Many Texas families find that they need to seek changes to a child support order. A non-custodial parent may have to take a lower-paying job than they had when a family court judge first made the order, leaving them in need of lower child support payments. A child may begin attending a private school or experience another change that increases their living expenses. There is a variety of reasons why parents may seek a child support change.
Even when parents agree on a change to a child support order, they must put the changes in writing and get the judge to formalize the order. Until a judge signs a modified order, the person paying child support must continue doing so at the rate the judge ordered in the original support order. Both parents must complete a Petition to Modify the Parent-Child Relationship and submit it to the clerk's office in the county where a judge issued the original support order.
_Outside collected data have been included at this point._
theorem State.nextCard_rca (s : State) : s.nextCard.rca = s.card.rca := by
  unfold State.nextCard
  split_ifs
  · rfl
  · split
    · exact Card.afterDispatch_rca ..
    · rfl

/-- A step keeps the store's cells canonical and inside the store (20_memory.md R51). -/
theorem step_store_wf {s t : State} (h : step s = .next t) (hw : s.store.wf = true)
    (hb : s.store.below s.storeLen = true) : t.store.wf = true ∧ t.store.below s.storeLen = true := by
  obtain hs | ⟨v, rest, -, hs⟩ := step_store h
  · exact hs ▸ ⟨hw, hb⟩
  · exact hs ▸ ⟨memWrite_store_wf _ v s hw, memWrite_store_below _ v s hb⟩

/-- A step keeps the parameters and the card address (00_scope.md R9; 10_state.md R23). -/
theorem step_params_rca {s t : State} (h : step s = .next t) : t.params = s.params ∧ t.card.rca = s.card.rca :=
  ⟨congrArg CardCore.params (step_core h), by rw [step_card h, State.nextCard_rca]⟩

/-- A step keeps the geometry and the store length (10_state.md R35). -/
theorem step_geom_storeLen {s t : State} (h : step s = .next t) : t.geom = s.geom ∧ t.storeLen = s.storeLen :=
  ⟨congrArg CardCore.geom (step_core h), congrArg CardCore.storeLen (step_core h)⟩

/-- Settles O60: one lemma for each part of the invariant; the geometry, the store length, the parameters and the card
address are constants of the card. -/
theorem stepKeepsInvariant : Obligations.StepKeepsInvariant := by
  rintro s t ⟨hstore, hbelow, hwr, hrd, hspi, hlen, hrca⟩ h
  obtain ⟨hparams, hrca'⟩ := step_params_rca h
  obtain ⟨hgeom, hlen'⟩ := step_geom_storeLen h
  obtain ⟨hstore', hbelow'⟩ := step_store_wf h hstore hbelow
  have hkeeps := step_keeps h
  refine ⟨hstore', hlen' ▸ hbelow', hkeeps.writeBound hwr, hkeeps.readWf hrd, step_spi_wf h hspi, ?_, ?_⟩
  · rw [hgeom, hlen', hlen]
  · rw [hrca', hparams, hrca]

/-- Settles O59: the reset card's store is empty, its contexts and its frame are initial, and its geometry encodes its
16 MiB. -/
theorem invariantHoldsAtReset : Obligations.InvariantHoldsAtReset := by
  have hgeom : State.reset.geom.length = State.reset.storeLen := by decide
  exact ⟨rfl, rfl, rfl, rfl, rfl, hgeom, rfl⟩

end Sys2Proof.Machine
end

section
/-! SUPPORT. The composer (40_register_composer.md R120 to R123), the wire order of streams (00_scope.md R12,
20_memory.md R57), and the values of the six registers (R130 to R135). -/

namespace Sys2Proof.Machine

/-! ### Composition -/

theorem Reg.wf_iff (r : Reg) : r.wf = true ↔ ∀ f ∈ r.frags, 1 ≤ f.w ∧ f.off + f.w ≤ r.width := by
  simp [Reg.wf]

/-- A fragment sets the bits it covers to its source's (R122). -/
theorem Fragment.testBit_place (f : Fragment) (c : Card) (i : Nat) : (f.place c).testBit i =
    (decide (f.off ≤ i) && decide (i < f.off + f.w) && (f.src.eval c).testBit (i - f.off)) := by
  rw [Fragment.place, Nat.testBit_shiftLeft, Nat.testBit_mod_two_pow]
  by_cases h : f.off ≤ i
  · simp only [ge_iff_le, h, decide_true, Bool.true_and, Nat.sub_lt_iff_lt_add' h]
  · simp only [ge_iff_le, h, decide_false, Bool.false_and]

/-- The OR of the fragments has a bit where the start value or some fragment has it. -/
theorem testBit_foldl_place (c : Card) (i : Nat) : ∀ (fs : List Fragment) (v : Nat),
    (fs.foldl (fun v f => v ||| f.place c) v).testBit i = (v.testBit i || fs.any fun f => (f.place c).testBit i)
  | [], v => by simp
  | f :: fs, v => by
    rw [List.foldl_cons, testBit_foldl_place c i fs, Nat.testBit_or, List.any_cons, Bool.or_assoc]

/-- Bit i of a composed register (R122). -/
theorem Reg.value_getLsbD (r : Reg) (c : Card) {i : Nat} (h : i < r.width) : (r.value c).getLsbD i =
    r.frags.any fun f => decide (f.off ≤ i) && decide (i < f.off + f.w) && (f.src.eval c).testBit (i - f.off) := by
  rw [Reg.value, BitVec.getLsbD_ofNat, testBit_foldl_place, Nat.zero_testBit]
  simp only [h, decide_true, Bool.true_and, Bool.false_or, Fragment.testBit_place]

/-! ### Wire order -/

/-- Element i of a stream is the value's bit i from the top (00_scope.md R12). -/
theorem bits_getElem? {w : Nat} (v : BitVec w) {i : Nat} (h : i < w) : (bits v)[i]? = some (v.getLsbD (w - 1 - i)) := by
  simp [bits, h, BitVec.getMsbD]

/-- A stream of n + 1 bytes is its top byte's stream and then the rest's. -/
theorem bits_eq_top_append {n : Nat} (v : BitVec (8 * (n + 1))) :
    bits v = bits (v.extractLsb' (8 * n) 8) ++ bits (v.setWidth (8 * n)) := by
  apply List.ext_getElem?
  intro i
  by_cases hi : i < 8 * (n + 1)
  · rw [bits_getElem? v hi, List.getElem?_append, bits_length]
    split
    · rename_i h8
      rw [bits_getElem? _ h8, BitVec.getLsbD_extractLsb']
      simp only [show 8 - 1 - i < 8 by omega, decide_true, Bool.true_and]
      congr 2; omega
    · rename_i h8
      rw [bits_getElem? _ (by omega), BitVec.getLsbD_setWidth]
      simp only [show 8 * n - 1 - (i - 8) < 8 * n by omega, decide_true, Bool.true_and]
      congr 2; omega
  · rw [List.getElem?_eq_none (by rw [bits_length]; omega),
      List.getElem?_eq_none (by rw [List.length_append, bits_length, bits_length]; omega)]

/-- Byte j of a stream is the value's byte j from the top (20_memory.md R57). -/
theorem bytes_bits_getElem? : ∀ (n : Nat) (v : BitVec (8 * n)) (j : Nat), j < n →
    (bytes (bits v))[j]? = some (v.extractLsb' (8 * (n - 1 - j)) 8)
  | n + 1, v, 0, _ => by
    rw [bits_eq_top_append, bytes_bits_append]; rfl
  | n + 1, v, j + 1, h => by
    rw [bits_eq_top_append, bytes_bits_append, List.getElem?_cons_succ, bytes_bits_getElem? n _ j (by omega)]
    congr 1
    apply BitVec.eq_of_getLsbD_eq
    intro i hi
    simp only [BitVec.getLsbD_extractLsb', BitVec.getLsbD_setWidth]
    have hin : 8 * (n - 1 - j) + i < 8 * n := by omega
    simp only [hi, hin, decide_true, Bool.true_and]
    congr 1; omega

/-- Settles O51: the composed value bit by bit, and the order of streams bit by bit and byte by byte. -/
theorem composerPlacesFragments : Obligations.ComposerPlacesFragments := by
  refine ⟨fun r c => ⟨?_, fun i => r.value_getLsbD c⟩, fun w v => ⟨bits_length v, fun i => bits_getElem? v⟩,
    fun n v => ⟨bytes_length n _ (bits_length v), bytes_bits_getElem? n v⟩, bytes_ofBytes⟩
  simp only [Reg.read, Reg.wf_iff]

/-! ### The registers -/

/-- The card status is READY_FOR_DATA and the app flag (R130). -/
theorem cardStatus_eq (s : State) : cardStatus s = if s.card.appCmd then 0x00000120 else 0x00000100 := by
  simp only [cardStatus, cardStatusReg, Reg.value, List.foldl, Fragment.place, Source.eval]
  cases s.card.appCmd <;> rfl

/-- The operating conditions are the power-up status at bit 31 and the voltage window at bits 23:15 (R131). -/
theorem ocr_eq (s : State) : ocr s = 0x80FF8000 := by
  simp [ocr, ocrReg, Reg.value, Fragment.place, Source.eval]

/-- A register of one constant fragment over its whole width is that constant (R132, R134, R135). -/
theorem Reg.value_whole {w : Nat} (v : BitVec w) (c : Card) :
    (Reg.mk w [⟨0, w, .const v.toNat⟩]).value c = v := by
  apply BitVec.eq_of_getLsbD_eq
  intro i hi
  rw [Reg.value_getLsbD _ _ hi]
  simp [Source.eval, hi, BitVec.testBit_toNat]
Child support modifications are contested when both parents cannot agree on the changes to the support order. The parent seeking the order must prove to the court that a substantial material change, such as a new baby or a family violence incident, has occurred in the family's circumstances and that a new order would differ from the previous order by at least 20 percent or $100. Parents must file a Suit to Modify the Parent-Child Relationship to ask a judge to modify their support order.
Contested modifications are often complicated, and parents seeking a support order modification may have trouble proving to judges that their circumstances have changed enough to warrant a change. Family law attorneys are often able to assist clients in making their case to a judge and secure significant child support modifications.